MATERIALS PROVIDED below:

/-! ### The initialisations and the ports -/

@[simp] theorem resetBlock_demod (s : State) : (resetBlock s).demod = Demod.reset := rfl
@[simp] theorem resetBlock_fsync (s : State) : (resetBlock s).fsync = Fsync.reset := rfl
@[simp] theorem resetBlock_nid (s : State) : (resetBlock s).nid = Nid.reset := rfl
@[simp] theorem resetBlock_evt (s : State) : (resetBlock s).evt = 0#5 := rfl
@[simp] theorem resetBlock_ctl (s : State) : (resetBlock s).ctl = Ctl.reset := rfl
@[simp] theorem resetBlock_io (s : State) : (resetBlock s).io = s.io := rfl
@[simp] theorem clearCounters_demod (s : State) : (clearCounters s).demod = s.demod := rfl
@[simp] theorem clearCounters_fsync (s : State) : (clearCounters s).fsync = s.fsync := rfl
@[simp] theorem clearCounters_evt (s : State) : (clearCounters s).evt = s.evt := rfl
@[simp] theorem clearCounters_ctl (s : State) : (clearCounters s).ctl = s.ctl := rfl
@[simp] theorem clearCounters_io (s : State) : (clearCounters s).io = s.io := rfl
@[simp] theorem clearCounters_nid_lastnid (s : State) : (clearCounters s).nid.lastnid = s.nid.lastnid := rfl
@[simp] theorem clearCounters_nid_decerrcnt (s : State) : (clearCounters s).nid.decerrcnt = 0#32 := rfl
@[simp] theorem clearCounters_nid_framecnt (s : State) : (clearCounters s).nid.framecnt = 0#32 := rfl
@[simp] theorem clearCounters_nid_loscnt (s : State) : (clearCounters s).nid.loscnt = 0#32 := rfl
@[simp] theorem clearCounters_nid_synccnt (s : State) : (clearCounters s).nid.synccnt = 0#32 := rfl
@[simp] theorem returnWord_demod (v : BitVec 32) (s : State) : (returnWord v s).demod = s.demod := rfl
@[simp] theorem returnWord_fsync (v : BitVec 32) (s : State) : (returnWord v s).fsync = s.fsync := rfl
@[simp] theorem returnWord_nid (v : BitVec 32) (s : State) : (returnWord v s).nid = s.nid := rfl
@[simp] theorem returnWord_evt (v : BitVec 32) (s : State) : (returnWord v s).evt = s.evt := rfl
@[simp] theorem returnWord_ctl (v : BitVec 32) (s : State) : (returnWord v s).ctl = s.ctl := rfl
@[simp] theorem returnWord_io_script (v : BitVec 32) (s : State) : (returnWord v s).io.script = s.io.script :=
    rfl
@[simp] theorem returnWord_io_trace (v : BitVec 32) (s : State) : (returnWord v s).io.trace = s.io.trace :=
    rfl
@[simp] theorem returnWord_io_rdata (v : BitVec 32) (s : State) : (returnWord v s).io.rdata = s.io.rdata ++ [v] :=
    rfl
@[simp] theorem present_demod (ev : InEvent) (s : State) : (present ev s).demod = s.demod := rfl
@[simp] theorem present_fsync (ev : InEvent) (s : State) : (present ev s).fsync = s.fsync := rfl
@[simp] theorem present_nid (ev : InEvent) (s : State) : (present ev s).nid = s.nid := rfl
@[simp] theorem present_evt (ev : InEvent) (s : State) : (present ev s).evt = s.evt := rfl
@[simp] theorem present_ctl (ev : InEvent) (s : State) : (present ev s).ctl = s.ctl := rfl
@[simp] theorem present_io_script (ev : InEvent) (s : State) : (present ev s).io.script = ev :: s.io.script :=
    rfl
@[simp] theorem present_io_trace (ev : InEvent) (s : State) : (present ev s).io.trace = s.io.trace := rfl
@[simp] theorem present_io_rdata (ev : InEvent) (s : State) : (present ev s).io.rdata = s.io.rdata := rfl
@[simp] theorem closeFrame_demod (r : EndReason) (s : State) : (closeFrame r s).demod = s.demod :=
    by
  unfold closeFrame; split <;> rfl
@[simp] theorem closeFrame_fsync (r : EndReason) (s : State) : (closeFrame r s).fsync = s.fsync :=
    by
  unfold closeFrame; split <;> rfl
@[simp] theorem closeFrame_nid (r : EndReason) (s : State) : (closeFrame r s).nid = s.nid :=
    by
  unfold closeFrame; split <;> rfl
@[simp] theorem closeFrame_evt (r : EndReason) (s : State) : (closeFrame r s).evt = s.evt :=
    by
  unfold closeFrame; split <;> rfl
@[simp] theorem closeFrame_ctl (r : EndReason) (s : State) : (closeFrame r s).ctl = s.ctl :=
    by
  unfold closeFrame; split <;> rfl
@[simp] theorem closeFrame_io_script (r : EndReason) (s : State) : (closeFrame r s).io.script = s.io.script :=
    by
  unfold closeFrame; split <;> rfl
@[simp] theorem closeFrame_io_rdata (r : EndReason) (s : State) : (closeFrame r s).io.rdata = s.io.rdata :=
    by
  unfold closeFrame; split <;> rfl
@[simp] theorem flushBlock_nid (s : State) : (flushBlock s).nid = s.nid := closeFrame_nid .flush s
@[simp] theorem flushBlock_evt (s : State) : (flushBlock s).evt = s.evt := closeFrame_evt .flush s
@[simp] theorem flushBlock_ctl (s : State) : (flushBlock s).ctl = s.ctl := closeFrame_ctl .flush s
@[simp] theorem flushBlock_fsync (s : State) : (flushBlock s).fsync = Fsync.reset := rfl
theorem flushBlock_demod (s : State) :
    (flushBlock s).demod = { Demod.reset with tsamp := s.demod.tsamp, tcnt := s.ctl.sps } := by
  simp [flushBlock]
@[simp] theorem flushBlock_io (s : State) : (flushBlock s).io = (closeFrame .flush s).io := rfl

End of MATERIALS PROVIDED.

**TASK PROMPT**
Give back exactly the lines of the listing above that run from the line with "closeFrame_nid .flush s" to the line with "(flushBlock s).fsync = Fsync.reset := rfl", inclusive.

**RESULT**
@[simp] theorem flushBlock_nid (s : State) : (flushBlock s).nid = s.nid := closeFrame_nid .flush s
@[simp] theorem flushBlock_evt (s : State) : (flushBlock s).evt = s.evt := closeFrame_evt .flush s
@[simp] theorem flushBlock_ctl (s : State) : (flushBlock s).ctl = s.ctl := closeFrame_ctl .flush s
@[simp] theorem flushBlock_fsync (s : State) : (flushBlock s).fsync = Fsync.reset := rfl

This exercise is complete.